** Opening Given data block **

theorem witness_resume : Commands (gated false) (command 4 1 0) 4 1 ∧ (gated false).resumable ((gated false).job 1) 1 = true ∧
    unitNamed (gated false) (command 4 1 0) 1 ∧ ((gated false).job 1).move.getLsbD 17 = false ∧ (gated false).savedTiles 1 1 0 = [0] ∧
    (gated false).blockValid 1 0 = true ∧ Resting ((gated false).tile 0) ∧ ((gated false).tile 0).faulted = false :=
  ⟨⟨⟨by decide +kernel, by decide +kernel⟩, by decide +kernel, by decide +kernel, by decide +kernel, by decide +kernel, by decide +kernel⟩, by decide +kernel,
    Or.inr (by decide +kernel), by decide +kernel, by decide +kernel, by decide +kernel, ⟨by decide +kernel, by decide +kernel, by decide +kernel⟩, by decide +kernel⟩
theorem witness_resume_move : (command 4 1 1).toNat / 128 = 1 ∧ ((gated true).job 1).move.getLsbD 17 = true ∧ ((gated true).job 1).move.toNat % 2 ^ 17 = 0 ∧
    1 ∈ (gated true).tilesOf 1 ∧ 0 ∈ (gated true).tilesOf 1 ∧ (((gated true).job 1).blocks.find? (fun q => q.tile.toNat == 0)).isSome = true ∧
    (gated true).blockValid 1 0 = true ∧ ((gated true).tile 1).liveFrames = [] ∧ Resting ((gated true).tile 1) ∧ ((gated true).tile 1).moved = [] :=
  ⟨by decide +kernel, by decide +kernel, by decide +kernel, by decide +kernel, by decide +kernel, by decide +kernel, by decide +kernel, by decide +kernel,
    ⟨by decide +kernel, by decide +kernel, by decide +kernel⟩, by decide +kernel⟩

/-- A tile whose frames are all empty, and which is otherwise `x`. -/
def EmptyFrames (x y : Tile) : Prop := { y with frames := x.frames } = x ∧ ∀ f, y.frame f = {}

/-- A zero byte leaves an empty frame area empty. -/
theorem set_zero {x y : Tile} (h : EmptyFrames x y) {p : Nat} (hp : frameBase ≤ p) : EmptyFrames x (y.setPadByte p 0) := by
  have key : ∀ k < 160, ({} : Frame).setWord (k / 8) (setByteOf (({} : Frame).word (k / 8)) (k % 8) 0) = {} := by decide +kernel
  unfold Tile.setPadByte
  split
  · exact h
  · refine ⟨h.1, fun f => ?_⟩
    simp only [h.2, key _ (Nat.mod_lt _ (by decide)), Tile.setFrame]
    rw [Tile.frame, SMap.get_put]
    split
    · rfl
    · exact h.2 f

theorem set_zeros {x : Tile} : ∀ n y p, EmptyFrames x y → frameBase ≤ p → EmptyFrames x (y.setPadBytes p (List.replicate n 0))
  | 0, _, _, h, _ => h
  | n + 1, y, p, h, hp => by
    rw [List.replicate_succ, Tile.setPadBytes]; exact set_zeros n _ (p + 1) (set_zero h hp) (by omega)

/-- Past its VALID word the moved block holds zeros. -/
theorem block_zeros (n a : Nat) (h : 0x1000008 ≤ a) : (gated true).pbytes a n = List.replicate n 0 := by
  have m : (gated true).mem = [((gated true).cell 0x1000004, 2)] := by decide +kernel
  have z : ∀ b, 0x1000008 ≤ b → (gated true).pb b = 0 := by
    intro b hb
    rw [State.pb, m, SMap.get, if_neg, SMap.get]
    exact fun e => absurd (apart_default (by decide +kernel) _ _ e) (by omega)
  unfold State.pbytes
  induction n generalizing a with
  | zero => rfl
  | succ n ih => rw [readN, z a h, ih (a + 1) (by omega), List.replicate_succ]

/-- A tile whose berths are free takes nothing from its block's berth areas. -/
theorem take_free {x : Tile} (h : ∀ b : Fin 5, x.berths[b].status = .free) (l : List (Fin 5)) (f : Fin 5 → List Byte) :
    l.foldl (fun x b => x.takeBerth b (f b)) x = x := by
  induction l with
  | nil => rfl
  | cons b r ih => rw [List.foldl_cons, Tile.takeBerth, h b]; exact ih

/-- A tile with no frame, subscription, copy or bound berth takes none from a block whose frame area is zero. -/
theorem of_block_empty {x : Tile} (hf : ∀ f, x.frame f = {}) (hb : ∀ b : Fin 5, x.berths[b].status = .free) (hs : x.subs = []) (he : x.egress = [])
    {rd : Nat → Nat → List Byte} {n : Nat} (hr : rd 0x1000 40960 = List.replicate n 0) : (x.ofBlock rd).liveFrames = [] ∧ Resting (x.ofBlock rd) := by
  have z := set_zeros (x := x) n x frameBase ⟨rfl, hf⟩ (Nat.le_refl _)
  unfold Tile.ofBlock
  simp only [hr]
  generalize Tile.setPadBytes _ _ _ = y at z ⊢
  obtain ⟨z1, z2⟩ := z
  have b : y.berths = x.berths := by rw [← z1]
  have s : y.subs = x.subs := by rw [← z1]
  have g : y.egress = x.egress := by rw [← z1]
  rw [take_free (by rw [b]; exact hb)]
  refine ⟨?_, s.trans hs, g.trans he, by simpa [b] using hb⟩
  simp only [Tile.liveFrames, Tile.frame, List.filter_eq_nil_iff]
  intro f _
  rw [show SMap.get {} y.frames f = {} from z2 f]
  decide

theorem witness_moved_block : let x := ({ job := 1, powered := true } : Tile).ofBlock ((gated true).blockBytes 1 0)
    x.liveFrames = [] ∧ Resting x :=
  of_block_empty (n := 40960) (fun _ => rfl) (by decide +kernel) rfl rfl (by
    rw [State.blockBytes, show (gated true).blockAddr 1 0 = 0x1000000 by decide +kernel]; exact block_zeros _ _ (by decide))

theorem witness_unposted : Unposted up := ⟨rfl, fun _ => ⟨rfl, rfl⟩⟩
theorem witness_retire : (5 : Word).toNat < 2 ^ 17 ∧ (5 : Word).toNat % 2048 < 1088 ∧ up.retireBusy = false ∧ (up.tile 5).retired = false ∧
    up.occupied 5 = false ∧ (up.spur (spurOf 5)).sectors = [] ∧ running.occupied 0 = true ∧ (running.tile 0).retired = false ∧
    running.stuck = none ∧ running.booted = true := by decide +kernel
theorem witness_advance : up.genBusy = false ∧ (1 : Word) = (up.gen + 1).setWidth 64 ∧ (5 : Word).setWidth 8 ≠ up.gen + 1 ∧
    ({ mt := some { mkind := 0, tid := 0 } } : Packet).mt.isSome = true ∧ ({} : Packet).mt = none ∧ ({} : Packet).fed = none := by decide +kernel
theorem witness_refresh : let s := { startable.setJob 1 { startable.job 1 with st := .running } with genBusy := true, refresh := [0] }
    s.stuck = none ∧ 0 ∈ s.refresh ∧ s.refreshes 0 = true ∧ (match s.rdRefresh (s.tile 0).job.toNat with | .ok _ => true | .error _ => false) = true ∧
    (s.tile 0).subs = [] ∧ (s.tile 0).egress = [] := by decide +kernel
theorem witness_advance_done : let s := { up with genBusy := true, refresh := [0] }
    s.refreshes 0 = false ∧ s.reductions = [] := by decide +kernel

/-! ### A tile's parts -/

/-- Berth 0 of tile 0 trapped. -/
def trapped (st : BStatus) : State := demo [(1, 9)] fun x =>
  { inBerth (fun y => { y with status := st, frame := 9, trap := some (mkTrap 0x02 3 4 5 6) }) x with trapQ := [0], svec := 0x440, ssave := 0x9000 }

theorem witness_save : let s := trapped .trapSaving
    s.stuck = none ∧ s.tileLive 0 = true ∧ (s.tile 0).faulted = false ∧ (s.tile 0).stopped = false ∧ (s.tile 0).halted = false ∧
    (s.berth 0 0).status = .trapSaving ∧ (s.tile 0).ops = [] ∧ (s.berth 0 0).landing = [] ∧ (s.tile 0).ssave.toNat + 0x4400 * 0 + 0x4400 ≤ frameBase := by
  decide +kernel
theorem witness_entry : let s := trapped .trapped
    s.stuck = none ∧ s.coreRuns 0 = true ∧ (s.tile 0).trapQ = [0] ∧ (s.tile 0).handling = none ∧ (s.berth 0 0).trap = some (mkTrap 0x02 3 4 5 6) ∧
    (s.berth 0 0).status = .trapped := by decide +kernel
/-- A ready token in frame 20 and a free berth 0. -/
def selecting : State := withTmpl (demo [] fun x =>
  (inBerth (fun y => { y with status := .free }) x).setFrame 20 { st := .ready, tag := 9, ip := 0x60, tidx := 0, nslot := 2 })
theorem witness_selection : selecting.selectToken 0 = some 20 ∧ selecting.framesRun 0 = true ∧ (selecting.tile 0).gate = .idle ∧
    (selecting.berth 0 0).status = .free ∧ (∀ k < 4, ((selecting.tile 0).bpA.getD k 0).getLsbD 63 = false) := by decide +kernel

** Closing Given data block **
** Opening Given data block **

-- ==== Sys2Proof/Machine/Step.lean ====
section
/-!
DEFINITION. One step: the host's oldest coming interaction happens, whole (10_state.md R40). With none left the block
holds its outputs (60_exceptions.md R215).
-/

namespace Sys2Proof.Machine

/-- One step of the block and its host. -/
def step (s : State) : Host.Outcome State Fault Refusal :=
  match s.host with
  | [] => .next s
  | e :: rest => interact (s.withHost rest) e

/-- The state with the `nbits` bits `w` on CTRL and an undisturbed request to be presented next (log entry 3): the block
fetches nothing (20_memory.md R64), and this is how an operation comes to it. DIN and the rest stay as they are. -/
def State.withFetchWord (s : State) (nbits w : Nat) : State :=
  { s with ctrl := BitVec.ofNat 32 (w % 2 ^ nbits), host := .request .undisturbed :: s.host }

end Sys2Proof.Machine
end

** Closing Given data block **

I'd like the lines above from the one with "theorem witness_advance : up.genBusy" up to and including the one with "def trapped (st" copied exactly, with no other lines.

theorem witness_advance : up.genBusy = false ∧ (1 : Word) = (up.gen + 1).setWidth 64 ∧ (5 : Word).setWidth 8 ≠ up.gen + 1 ∧
    ({ mt := some { mkind := 0, tid := 0 } } : Packet).mt.isSome = true ∧ ({} : Packet).mt = none ∧ ({} : Packet).fed = none := by decide +kernel
theorem witness_refresh : let s := { startable.setJob 1 { startable.job 1 with st := .running } with genBusy := true, refresh := [0] }
    s.stuck = none ∧ 0 ∈ s.refresh ∧ s.refreshes 0 = true ∧ (match s.rdRefresh (s.tile 0).job.toNat with | .ok _ => true | .error _ => false) = true ∧
    (s.tile 0).subs = [] ∧ (s.tile 0).egress = [] := by decide +kernel
theorem witness_advance_done : let s := { up with genBusy := true, refresh := [0] }
    s.refreshes 0 = false ∧ s.reductions = [] := by decide +kernel

/-! ### A tile's parts -/

/-- Berth 0 of tile 0 trapped. -/
def trapped (st : BStatus) : State := demo [(1, 9)] fun x =>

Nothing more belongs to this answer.